Oertling’s greatest musical claim to fame, of course, is his epic 1963 fish tale “Old Moss Back,” about one Louisiana fisherman’s never-ending battles with an elusive largemouth black bass. The rollicking tune’s themes of unflinching determination and courage in the face of a brutal and indefatigable foe could almost serve as an anthem for Louisiana’s thousands of flood survivors, some of whom have suffered more than one such catastrophe in their lifetimes (e.g., Hurricane Katrina, Hurricane Rita, etc.).

Jim Oertling at the 2015 Ponderosa Stomp (Photo © Edgar Mata)
Jim Oertling at the 2015 Ponderosa Stomp (Photo © Edgar Mata)

‘CAJUN NAVY’ EPITOMIZES LOUISIANA’S RESILIENCE
“What I’ve seen is the resilience of the Louisiana people, not to mention how everybody helps everybody,” Oertling observes of the ongoing disaster. “Like the ‘Cajun Navy,’ they’re on their boats out there rescuing everybody. And those people come back. …

“The absolute resilience of the Louisiana people is just uncomprehensible. You see ’em interviewed on television and the reporters ask them, ‘Are you going to leave?’ ‘No, I’m gonna stay right here.’ That’s just something else, I mean, it really is.”

The Louisiana native spent his formative years in San Antonio but immersed himself in swamp culture during long summer vacations at his grandfather’s house in Bayou Lacombe, where he conceived the idea for “Old Moss Back.” Oertling was a student at Louisiana State University in 1963 when he entered Cosimo Matassa’s famed New Orleans recording studio to cut his biggest song. Matassa “was a good friend of mine,” Oertling says, crediting the eventual Rock and Roll Hall of Fame sound engineer with encouraging him to write songs in his early days.

“Old Moss Back” became a sleeper hit for Oertling, getting radio and jukebox play everywhere from San Antonio to the Mississippi Gulf Coast, and its popularity helped keep his band booked nonstop. However, the song failed to score a national distribution deal.

Oertling followed up with another Hammond single (“Back Forty” / “The First One”) before moving on to Lafayette’s legendary La Louisianne to wax the rockabilly gem “Louisiana Gambler.”

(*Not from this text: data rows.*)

/-- The command does nothing besides. -/
def Sys2Proof.Machine.State.acceptedOnly (s t : State) (tag : BitVec 16) (result : Nat) (res : List Word) (data : List Byte) : Prop :=
  s.accepted t tag result res data ∧ t = { s with mailbox := t.mailbox, agenda := t.agenda, fresh := t.fresh }

/-- What an ATTEST over a nonce posts: the items of R31 in order, their signature, and the length; result 6 before stage 2 runs. -/
def Sys2Proof.Machine.State.reportRun (s : State) (tag : BitVec 16) (nonce : List Byte) : MailRun :=
  if s.boot.reached < 2 ∨ s.boot.failed = 2 then ⟨tag, 6, [], [], false⟩
  else
    let items := nonce ++ [2, 3, 4].flatMap (fun k => leBytes 32 (Table.get 0 s.measures k).toNat) ++ s.harvestRecord ++ s.leaseRecord
    let report := items ++ Config.identitySign (Config.sha3 items)
    ⟨tag, 0, [BitVec.ofNat 64 report.length], report, true⟩

/-- While a command runs, a CMD write is ignored and sets ovr (R34), but for an ATTEST while a report is formed, which waits (R31; which of
the two rules holds there is the model's reading, log entry 47). A CMD write runs the command its code names. A command's end writes RES0 to
RES3, DATA, tag and result, clears busy, signals MSI-X vector 0, and begins an ATTEST that waits. RELEASE, ATTEST, RESET and an unknown code end with the results R35 gives: 6 where the command is not available,
2 for a bad argument, 5 for a slot in use, else 0, with the effect of the command; an attestation report holds the items of R31 in order. -/
def Obligations.MailboxCommands : Prop :=
  ∀ (s : State) (tag : BitVec 16),
    let slot := s.arg 0
    let nonce := (List.range 32).map (Table.get 0 s.mailbox.data)
    (s.mailbox.busy = true →
      (∀ i ∈ [Instr.release tag, .flashwr tag, .reset tag],
        exec i s = .next { s with mailbox := { s.mailbox with ovr := true } })
      ∧ (∀ a b, exec (.upload tag a b) s = .next { s with mailbox := { s.mailbox with ovr := true } })
      ∧ (∀ r, s.mailbox.running = some r → exec (.attest tag) s = .next (if r.report
          then { s with mailbox := { s.mailbox with waiting := s.mailbox.waiting ++ [(tag, nonce)] } }
          else { s with mailbox := { s.mailbox with ovr := true } })))
    ∧ (∀ v : Word,
      let op := v.toNat % 256
      let by_ (i : Instr) : Prop := exec (.registerWrite .cmd v) s = exec i s
      (op = 1 → by_ (.upload (v.extractLsb' 16 16) s.choose.1 s.choose.2)) ∧ (op = 2 → by_ (.release (v.extractLsb' 16 16)))
      ∧ (op = 3 → by_ (.attest (v.extractLsb' 16 16))) ∧ (op = 4 → by_ (.flashwr (v.extractLsb' 16 16)))
      ∧ (op = 5 → by_ (.reset (v.extractLsb' 16 16)))
      ∧ (op = 0 ∨ 5 < op → ∃ t, exec (.registerWrite .cmd v) s = .next t
          ∧ (if s.mailbox.busy then t = { s with mailbox := { s.mailbox with ovr := true } }
             else s.acceptedOnly t (v.extractLsb' 16 16) 1 [] [])))
    ∧ (∀ r, s.mailbox.running = some r → ∃ t, exec .mailboxCommandComplete s = .next t
        ∧ t.mailbox.tag = r.tag ∧ t.mailbox.result = r.result
        ∧ t.mailbox.msix = s.mailbox.msix + 1 ∧ (∀ k, k < 4 → Table.get 0 t.mailbox.res k = r.res.getD k 0)
        ∧ (∀ k, Table.get 0 t.mailbox.data k = r.data.getD k (Table.get 0 s.mailbox.data k))
        ∧ (s.mailbox.resetAfter = true → (s.now, Instr.deviceReset) ∈ t.agenda)
        ∧ t.mailbox.waiting = s.mailbox.waiting.tail
        ∧ (if s.mailbox.resetAfter = true ∨ s.mailbox.waiting = [] then t.mailbox.busy = false ∧ t.mailbox.running = none
           else t.mailbox.busy = true ∧ (∀ w, s.mailbox.waiting.head? = some w → t.mailbox.running = some (s.reportRun w.1 w.2))
             ∧ ∃ due, s.now < due ∧ (due, Instr.mailboxCommandComplete) ∈ t.agenda)
        ∧ t = { s with mailbox := t.mailbox, agenda := t.agenda, fresh := t.fresh })
    ∧ (s.mailbox.busy = false →
      (∃ t, exec (.release tag) s = .next t ∧
        (if s.boot.ready = true ∧ s.stewardStopped = false then
          (if 1024 ≤ slot then s.acceptedOnly t tag 2 [] []
           else if (s.slot slot).kicks ≠ [] ∨ (s.slot slot).replay ≠ none then s.acceptedOnly t tag 5 [] []
           else s.accepted t tag 0 [] [] ∧ t.slot slot = { s.slot slot with graph := none } ∧ ∀ k, k ≠ slot → t.slot k = s.slot k)
         else s.acceptedOnly t tag 6 [] []))
      ∧ (s.mailbox.running = none → ∃ t, exec (.attest tag) s = .next t ∧ s.acceptedRun t (s.reportRun tag nonce)
          ∧ t = { s with mailbox := t.mailbox, agenda := t.agenda, fresh := t.fresh })
      ∧ (∃ t, exec (.reset tag) s = .next t ∧ t.mailbox.resetAfter = (s.mailbox.resetAfter || s.arg 0 % 2 == 1)
          ∧ (∃ r, t.mailbox.running = some r ∧ r.tag = tag ∧ r.result = (if s.arg 0 % 2 = 1 then 0 else 2))
          ∧ t.mailbox.busy = true ∧ t = { s with mailbox := t.mailbox, agenda := t.agenda, fresh := t.fresh }))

JACK-OF-ALL-TRADES HALL OF FAMER
Eventually, though, Oertling’s musical career went on hiatus when he joined the Army in 1965. After decades spent as “a bull rider, cattle ranch foreman, combat infantry officer, commercial banker, and always an outdoorsman,” he finally realized how significant “Old Moss Back” was — with his 1997 induction into the Rockabilly Hall of Fame. He has since released a CD of newer songs titled “Mossback Revisited.”

Oertling’s performance at the 2015 Ponderosa Stomp — which marked his first major appearance since meandering into nonmusical pursuits — was a revelation for the garrulous good ole boy as much as his fans. Unable to find local gigs because of the waning mass-market popularity of classic country, Oertling was amazed to meet fans at the Rock ‘N’ Bowl who had come from all over the world just to hear him and drink a few beers together.

THE FISH TALE HEARD ‘ROUND THE WORLD
Their lack of native English skills was no deterrent. “When I got the beer, they all started singing ‘Moss Back,’” he marvels, recalling an informal meet-and-greet drinking session during the Stomp before he hit the stage. “They all knew my music. They knew the words! … What they know about black bass is beyond me.”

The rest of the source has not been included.